We cannot know the state of Ted Kennedy's soul when he finally succumbed to brain cancer. We are told that he was visited regularly by a priest in his last days; we assume that he made a sincere confession and received absolution. We can -- and should, and do-- pray that he receives the same sort of merciful judgment that we wish for ourselves.
That indeed is the purpose of a Catholic funeral: not to honor the deceased, but to pray for the salvation of his soul. Yet that central purpose was never acknowledged during the long, elaborate ceremony last Saturday in Boston's basilica of Our Lady of Perpetual Help: the beautiful structure known to local residents at Mission Church. From the first greeting to the final commendation, there was never a hint that Ted Kennedy might need prayers, that his eternal salvation could be in question -- that he, like the rest of us sinners, can only rely on the compassion of an all-merciful God. On the contrary, at several points during the service, priests and eulogists stated flatly that Ted Kennedy was already in heaven, enjoying the rewards of a virtuous life.
The great, unanswered question hanging over the congregation in Mission Church, and in the minds of the millions who watched the funeral Mass on television, was how the Catholic Church could arrange such a highly public tribute to a man who, over the years, was arguably the most powerful political opponent of the Catholic position on the central moral issue of our time: the battle to protect human life.
This assumes, of course, that one accepts Rome's point of view, and that of the early church, about abortion and the sanctity of human life.

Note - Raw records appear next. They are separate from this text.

theorem growTail_post (c : Ctx) (h : Handle) (n : Nat) :
    Post (fun c' => ∃ b, c.mem.get h = some b ∧ b.length + n ≤ Config.maxLen ∧
        c' = (c.withMem (c.mem.put h (b ++ c.fill n))).drawn n)
      (fun _ _ _ => False) (c.growTail h n) :=
  (buffer_post c h).bind fun b hb =>
    (requireContract_post _).bind fun _ hn => ⟨b, hb, of_decide_eq_true hn, rfl⟩

theorem shrinkHead_eq {c : Ctx} {h : Handle} {n : Nat} {b : List Byte} (hb : c.mem.get h = some b)
    (h1 : 14 + n ≤ b.length) :
    c.shrinkHead h n = .ok (c.withMem (c.mem.put h (b.take 14 ++ b.drop (14 + n)))) := by
  simp [Ctx.shrinkHead, buffer_eq hb, h1]

theorem shrinkHead_post (c : Ctx) (h : Handle) (n : Nat) :
    Post (fun c' => ∃ b, c.mem.get h = some b ∧ 14 + n ≤ b.length ∧
        c' = c.withMem (c.mem.put h (b.take 14 ++ b.drop (14 + n))))
      (fun _ _ _ => False) (c.shrinkHead h n) :=
  (buffer_post c h).bind fun b hb =>
    (requireContract_post _).bind fun _ hn => ⟨b, hb, of_decide_eq_true hn, rfl⟩

theorem shrinkTail_eq {c : Ctx} {h : Handle} {n : Nat} {b : List Byte} (hb : c.mem.get h = some b)
    (h1 : n ≤ b.length) :
    c.shrinkTail h n = .ok (c.withMem (c.mem.put h (b.take (b.length - n)))) := by
  simp [Ctx.shrinkTail, buffer_eq hb, h1]

theorem shrinkTail_post (c : Ctx) (h : Handle) (n : Nat) :
    Post (fun c' => ∃ b, c.mem.get h = some b ∧ n ≤ b.length ∧
        c' = c.withMem (c.mem.put h (b.take (b.length - n))))
      (fun _ _ _ => False) (c.shrinkTail h n) :=
  (buffer_post c h).bind fun b hb =>
    (requireContract_post _).bind fun _ hn => ⟨b, hb, of_decide_eq_true hn, rfl⟩

/-! ### The codec and the IPv4 accessor -/

theorem hdrView_eq {c : Ctx} {h : Handle} {off : Nat} {b : List Byte} (hb : c.mem.get h = some b)
    (hn : off + 24 ≤ b.length) : c.hdrView h off = .ok ⟨h, off⟩ := by
  simp [Ctx.hdrView, buffer_eq hb, hn]

theorem trlView_eq {c : Ctx} {h : Handle} {off : Nat} {b : List Byte} (hb : c.mem.get h = some b)
    (hn : off + 14 ≤ b.length) : c.trlView h off = .ok ⟨h, off⟩ := by
  simp [Ctx.trlView, buffer_eq hb, hn]

theorem hdrView_post (c : Ctx) (h : Handle) (off : Nat) :
    Post (fun v => v = ⟨h, off⟩ ∧ ∃ b, c.mem.get h = some b ∧ off + 24 ≤ b.length) (fun _ _ _ => False)
      (c.hdrView h off) :=
  (buffer_post c h).bind fun b hb =>
    (requireBounds_post _).bind fun _ hn => ⟨rfl, b, hb, of_decide_eq_true hn⟩

theorem trlView_post (c : Ctx) (h : Handle) (off : Nat) :
    Post (fun v => v = ⟨h, off⟩ ∧ ∃ b, c.mem.get h = some b ∧ off + 14 ≤ b.length) (fun _ _ _ => False)
      (c.trlView h off) :=
  (buffer_post c h).bind fun b hb =>
    (requireBounds_post _).bind fun _ hn => ⟨rfl, b, hb, of_decide_eq_true hn⟩

theorem readU32_eq {c : Ctx} {v : View} {k : Nat} {b : List Byte} (hb : c.mem.get v.h = some b)
    (hn : v.off + k + 4 ≤ b.length) : c.readU32 v k = .ok (be32 (slice b (v.off + k) 4)) := by
  simp [Ctx.readU32, memRead_eq hb hn]

theorem readU8_eq {c : Ctx} {v : View} {k : Nat} {b : List Byte} (hb : c.mem.get v.h = some b)
    (hn : v.off + k + 1 ≤ b.length) : c.readU8 v k = .ok (byte1 (slice b (v.off + k) 1)) := by
  simp [Ctx.readU8, memRead_eq hb hn]

theorem readU32_post (c : Ctx) (v : View) (k : Nat) :
    Post (fun _ => True) (fun _ _ _ => False) (c.readU32 v k) :=
  (memRead_post c _ _ _).bind fun _ _ => trivial

theorem readU8_post (c : Ctx) (v : View) (k : Nat) :
    Post (fun _ => True) (fun _ _ _ => False) (c.readU8 v k) :=
  (memRead_post c _ _ _).bind fun _ _ => trivial

theorem ip4Read_eq {c : Ctx} {h : Handle} {base k n : Nat} {b : List Byte} (hb : c.mem.get h = some b)
    (h1 : base + 20 ≤ b.length) (h2 : k + n ≤ 20) : c.ip4Read h base k n = .ok (slice b (base + k) n) := by
  have h3 : base + k + n ≤ b.length := by omega
  simp [Ctx.ip4Read, buffer_eq hb, h1, memRead_eq hb h3]

theorem ip4Write_eq {c : Ctx} {h : Handle} {base k : Nat} {v b : List Byte} (hb : c.mem.get h = some b)
    (h1 : base + 20 ≤ b.length) (h2 : k + v.length ≤ 20) :
    c.ip4Write h base k v = .ok (c.withMem (c.mem.put h (splice b (base + k) v))) := by
  have h3 : base + k + v.length ≤ b.length := by omega
  simp [Ctx.ip4Write, buffer_eq hb, h1, memWrite_eq hb h3]

theorem ip4Read_fault {c : Ctx} {h : Handle} {base k n : Nat} {b : List Byte} (hb : c.mem.get h = some b)
    (h1 : ¬ base + 20 ≤ b.length) : c.ip4Read h base k n = .error (.fault .codecBounds) := by
  simp [Ctx.ip4Read, buffer_eq hb, h1]

theorem ip4Write_fault {c : Ctx} {h : Handle} {base k : Nat} {v b : List Byte} (hb : c.mem.get h = some b)
    (h1 : ¬ base + 20 ≤ b.length) : c.ip4Write h base k v = .error (.fault .codecBounds) := by
  simp [Ctx.ip4Write, buffer_eq hb, h1]


theorem ip4Read_post (c : Ctx) (h : Handle) (base k n : Nat) :
    Post (fun v => ∃ b, c.mem.get h = some b ∧ base + 20 ≤ b.length ∧ v = slice b (base + k) n)
      (fun _ _ _ => False) (c.ip4Read h base k n) :=
  (buffer_post c h).bind fun b hb =>
    (requireBounds_post _).bind fun _ hn =>
      (memRead_post c _ _ _).mono
        (fun v ⟨b', hb', _, hv⟩ => ⟨b, hb, of_decide_eq_true hn, by
          rw [hb] at hb'; cases hb'; exact hv⟩)
        (fun _ _ _ h => h)

theorem ip4Write_post (c : Ctx) (h : Handle) (base k : Nat) (v : List Byte) :
    Post (fun c' => ∃ b, c.mem.get h = some b ∧ base + 20 ≤ b.length ∧ base + k + v.length ≤ b.length ∧
        c' = c.withMem (c.mem.put h (splice b (base + k) v)))
      (fun _ _ _ => False) (c.ip4Write h base k v) :=
  (buffer_post c h).bind fun b hb =>
    (requireBounds_post _).bind fun _ hn =>
      (memWrite_post c _ _ _).mono
        (fun c' ⟨b', hb', hw, hc⟩ => by
          rw [hb] at hb'; cases hb'
          exact ⟨b, hb, of_decide_eq_true hn, hw, hc⟩)
        (fun _ _ _ h => h)

/-! ### The scalar context -/

theorem scEnc_eq {c : Ctx} {iv : List Byte} {d : Region} {b : List Byte} (hb : c.mem.get d.h = some b)
    (h16 : d.n % 16 = 0) (hn : d.off + d.n ≤ b.length) :
    c.scEnc iv d = .ok ((c.withMem (c.mem.put d.h (splice b d.off
      (Config.aesCbcEnc c.inst.encKey.toList iv (slice b d.off d.n))))).traced (.scEnc d.h)) := by
  have hl := slice_length b d.off d.n hn
  have hw : d.off + (Config.aesCbcEnc c.inst.encKey.toList iv (slice b d.off d.n)).length ≤ b.length := by
    simp [hl, hn]
  simp [Ctx.scEnc, h16, memRead_eq hb hn, memWrite_eq hb hw]

theorem scDec_eq {c : Ctx} {iv : List Byte} {d : Region} {b : List Byte} (hb : c.mem.get d.h = some b)
    (h16 : d.n % 16 = 0) (hn : d.off + d.n ≤ b.length) :
    c.scDec iv d = .ok ((c.withMem (c.mem.put d.h (splice b d.off
      (Config.aesCbcDec c.inst.encKey.toList iv (slice b d.off d.n))))).traced (.scDec d.h)) := by
  have hl := slice_length b d.off d.n hn
  have hw : d.off + (Config.aesCbcDec c.inst.encKey.toList iv (slice b d.off d.n)).length ≤ b.length := by
    simp [hl, hn]
  simp [Ctx.scDec, h16, memRead_eq hb hn, memWrite_eq hb hw]

theorem scAuth_eq {c : Ctx} {d : Region} {b : List Byte} (hb : c.mem.get d.h = some b)
    (hn : d.off + d.n ≤ b.length) :
    c.scAuth d = .ok (Config.hmacSha1 c.inst.authKey.toList (slice b d.off d.n), c.traced (.scAuth d.h)) := by
  simp [Ctx.scAuth, memRead_eq hb hn]

theorem scEnc_post (c : Ctx) (iv : List Byte) (d : Region) :
    Post (fun c' => d.n % 16 = 0 ∧ ∃ b, c.mem.get d.h = some b ∧ d.off + d.n ≤ b.length ∧
        c' = (c.withMem (c.mem.put d.h (splice b d.off
          (Config.aesCbcEnc c.inst.encKey.toList iv (slice b d.off d.n))))).traced (.scEnc d.h))
      (fun e h c' => d.n % 16 ≠ 0 ∧ e = .invalidBlockLength ∧ h = d.h ∧ c' = c) (c.scEnc iv d) := by
  by_cases h16 : d.n % 16 = 0
  · cases hb : c.mem.get d.h with
    | none => simp [Ctx.scEnc, h16, Ctx.memRead, Ctx.buffer, hb, Post]
    | some b =>
      by_cases hn : d.off + d.n ≤ b.length
      · rw [scEnc_eq hb h16 hn]; exact ⟨h16, b, rfl, hn, rfl⟩
      · simp [Ctx.scEnc, h16, memRead_fault hb hn, Post]
  · simp [Ctx.scEnc, h16, Post]

theorem scDec_post (c : Ctx) (iv : List Byte) (d : Region) :
    Post (fun c' => d.n % 16 = 0 ∧ ∃ b, c.mem.get d.h = some b ∧ d.off + d.n ≤ b.length ∧
        c' = (c.withMem (c.mem.put d.h (splice b d.off
          (Config.aesCbcDec c.inst.encKey.toList iv (slice b d.off d.n))))).traced (.scDec d.h))
      (fun e h c' => d.n % 16 ≠ 0 ∧ e = .invalidBlockLength ∧ h = d.h ∧ c' = c) (c.scDec iv d) := by
  by_cases h16 : d.n % 16 = 0
  · cases hb : c.mem.get d.h with
    | none => simp [Ctx.scDec, h16, Ctx.memRead, Ctx.buffer, hb, Post]
    | some b =>
      by_cases hn : d.off + d.n ≤ b.length
      · rw [scDec_eq hb h16 hn]; exact ⟨h16, b, rfl, hn, rfl⟩
      · simp [Ctx.scDec, h16, memRead_fault hb hn, Post]
  · simp [Ctx.scDec, h16, Post]

theorem scAuth_post (c : Ctx) (d : Region) :
    Post (fun r => ∃ b, c.mem.get d.h = some b ∧ d.off + d.n ≤ b.length ∧
        r = (Config.hmacSha1 c.inst.authKey.toList (slice b d.off d.n), c.traced (.scAuth d.h)))
      (fun _ _ _ => False) (c.scAuth d) :=
  (memRead_post c _ _ _).bind fun _ ⟨b, hb, hn, hx⟩ => ⟨b, hb, hn, by rw [hx]⟩

/-! ### The vector context -/

theorem vcReg_eq {c : Ctx} {sl : Slot} (h1 : c.inst.count < 8) (h2 : sl.ctLen % 16 = 0) :
    c.vcReg sl = .ok { c with inst := { c.inst with
      slots := c.inst.slots.setIfInBounds c.inst.count sl, count := c.inst.count + 1 } } := by
  simp [Ctx.vcReg, h1, h2]

theorem vcReg_post (c : Ctx) (sl : Slot) :
    Post (fun c' => c.inst.count < 8 ∧ sl.ctLen % 16 = 0 ∧ c' = { c with inst := { c.inst with
        slots := c.inst.slots.setIfInBounds c.inst.count sl, count := c.inst.count + 1 } })
      (fun _ _ _ => False) (c.vcReg sl) :=
  (requireContract_post _).bind fun _ h1 =>
    (requireContract_post _).bind fun _ h2 => ⟨of_decide_eq_true h1, by simpa using h2, rfl⟩

/-- The batch after a registration is the batch before it and the new slot. -/
theorem batch_register (x : Espc) (sl : Slot) (h : x.count < 8) :
    ({ x with slots := x.slots.setIfInBounds x.count sl, count := x.count + 1 } : Espc).batch = x.batch ++ [sl] := by
  have hl : x.count < x.slots.toList.length := by simpa using h
  simp only [Espc.batch]
  rw [Vector.toList_setIfInBounds, List.take_add_one]
  congr 1
  · exact List.take_set_of_le (le_refl _)
  · simp [List.getElem?_set_self hl]

theorem batch_length (x : Espc) (h : x.count ≤ 8) : x.batch.length = x.count := by
  simp [Espc.batch, h]

theorem readSlots_batch (c : Ctx) : c.readSlots c.inst.count = .ok c.inst.batch := by
  simp [Ctx.readSlots, Espc.batch]

theorem readSlots_post (c : Ctx) (n : Nat) :
    Post (fun sls => n ≤ c.inst.count ∧ sls = c.inst.slots.toList.take n) (fun _ _ _ => False) (c.readSlots n) :=
  (requireContract_post _).bind fun _ h => ⟨of_decide_eq_true h, rfl⟩

theorem mbEnc_post (c : Ctx) (key : List Byte) (ivs xs : List (List Byte)) :
    Post (fun r => ivs.length = 8 ∧ xs.length = 8 ∧ xs.all isBlocks = true ∧
        r = (List.zipWith (Config.aesCbcEnc key) ivs xs, c.traced .mbEnc))
      (fun _ _ _ => False) (c.mbEnc key ivs xs) :=
  (requireContract_post _).bind fun _ h => by
    simp only [Bool.and_eq_true, beq_iff_eq] at h
    exact ⟨h.1.1, h.1.2, h.2, rfl⟩

theorem mbHmac_post (c : Ctx) (key : List Byte) (lanes : List (List Byte)) :
    Post (fun r => lanes.length = 8 ∧ r = (lanes.map (Config.hmacSha1 key), c.traced .mbHmac))
      (fun _ _ _ => False) (c.mbHmac key lanes) :=
  (requireContract_post _).bind fun _ h => ⟨by simpa using h, rfl⟩

end Sys2Proof.Machine
end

But there is one more important set of ecclesiastical guidelines that must be discussed, if journalists are serious about the doctrinal issues involved in this complex and emotional story.
That document is the 2004 letter to the U.S. Catholic bishops from the Congregation for the Doctrine of the Faith entitled "Worthiness to Receive Holy Communion. General Principles." In its key passage, it states:
5. Regarding the grave sin of abortion or euthanasia, when a person's formal cooperation becomes manifest (understood, in the case of a Catholic politician, as his consistently campaigning and voting for permissive abortion and euthanasia laws), his Pastor should meet with him, instructing him about the Church's teaching, informing him that he is not to present himself for Holy Communion until he brings to an end the objective situation of sin, and warning him that he will otherwise be denied the Eucharist.
The author of these guidelines? That would be Cardinal Joseph Ratzinger, who, months later, became Pope Benedict XVI.
Note this: It is clear that Kennedy never publicly bought to an "end the objective situation of sin," in terms of his many disagreements with the moral theology and dogmas of his church. However, it is clear that priests ministered to him -- often, by all reports -- during the final years, months and weeks of his life. Journalists cannot demand answers to questions about a man's last confession, now can they? I hope not.
However, that's not the issue that inspired many, not all, of the calls and emails protesting the content and style of the content of the Kennedy rites. Many were asking an interesting question: Why did Kennedy's funeral express such glowing, rock-solid certainty about his legacy and eternal destiny, as opposed to the modest language and requests for prayers for the soul of, oh, Pope John Paul II? Yes, the crowds chanted for the pope's canonization, and the pageantry was awesome, but the language of the rite itself was straight forward and modest.
Perhaps this tells us as much about the beliefs of John Paul as it does about the beliefs of those who planned the Kennedy rites.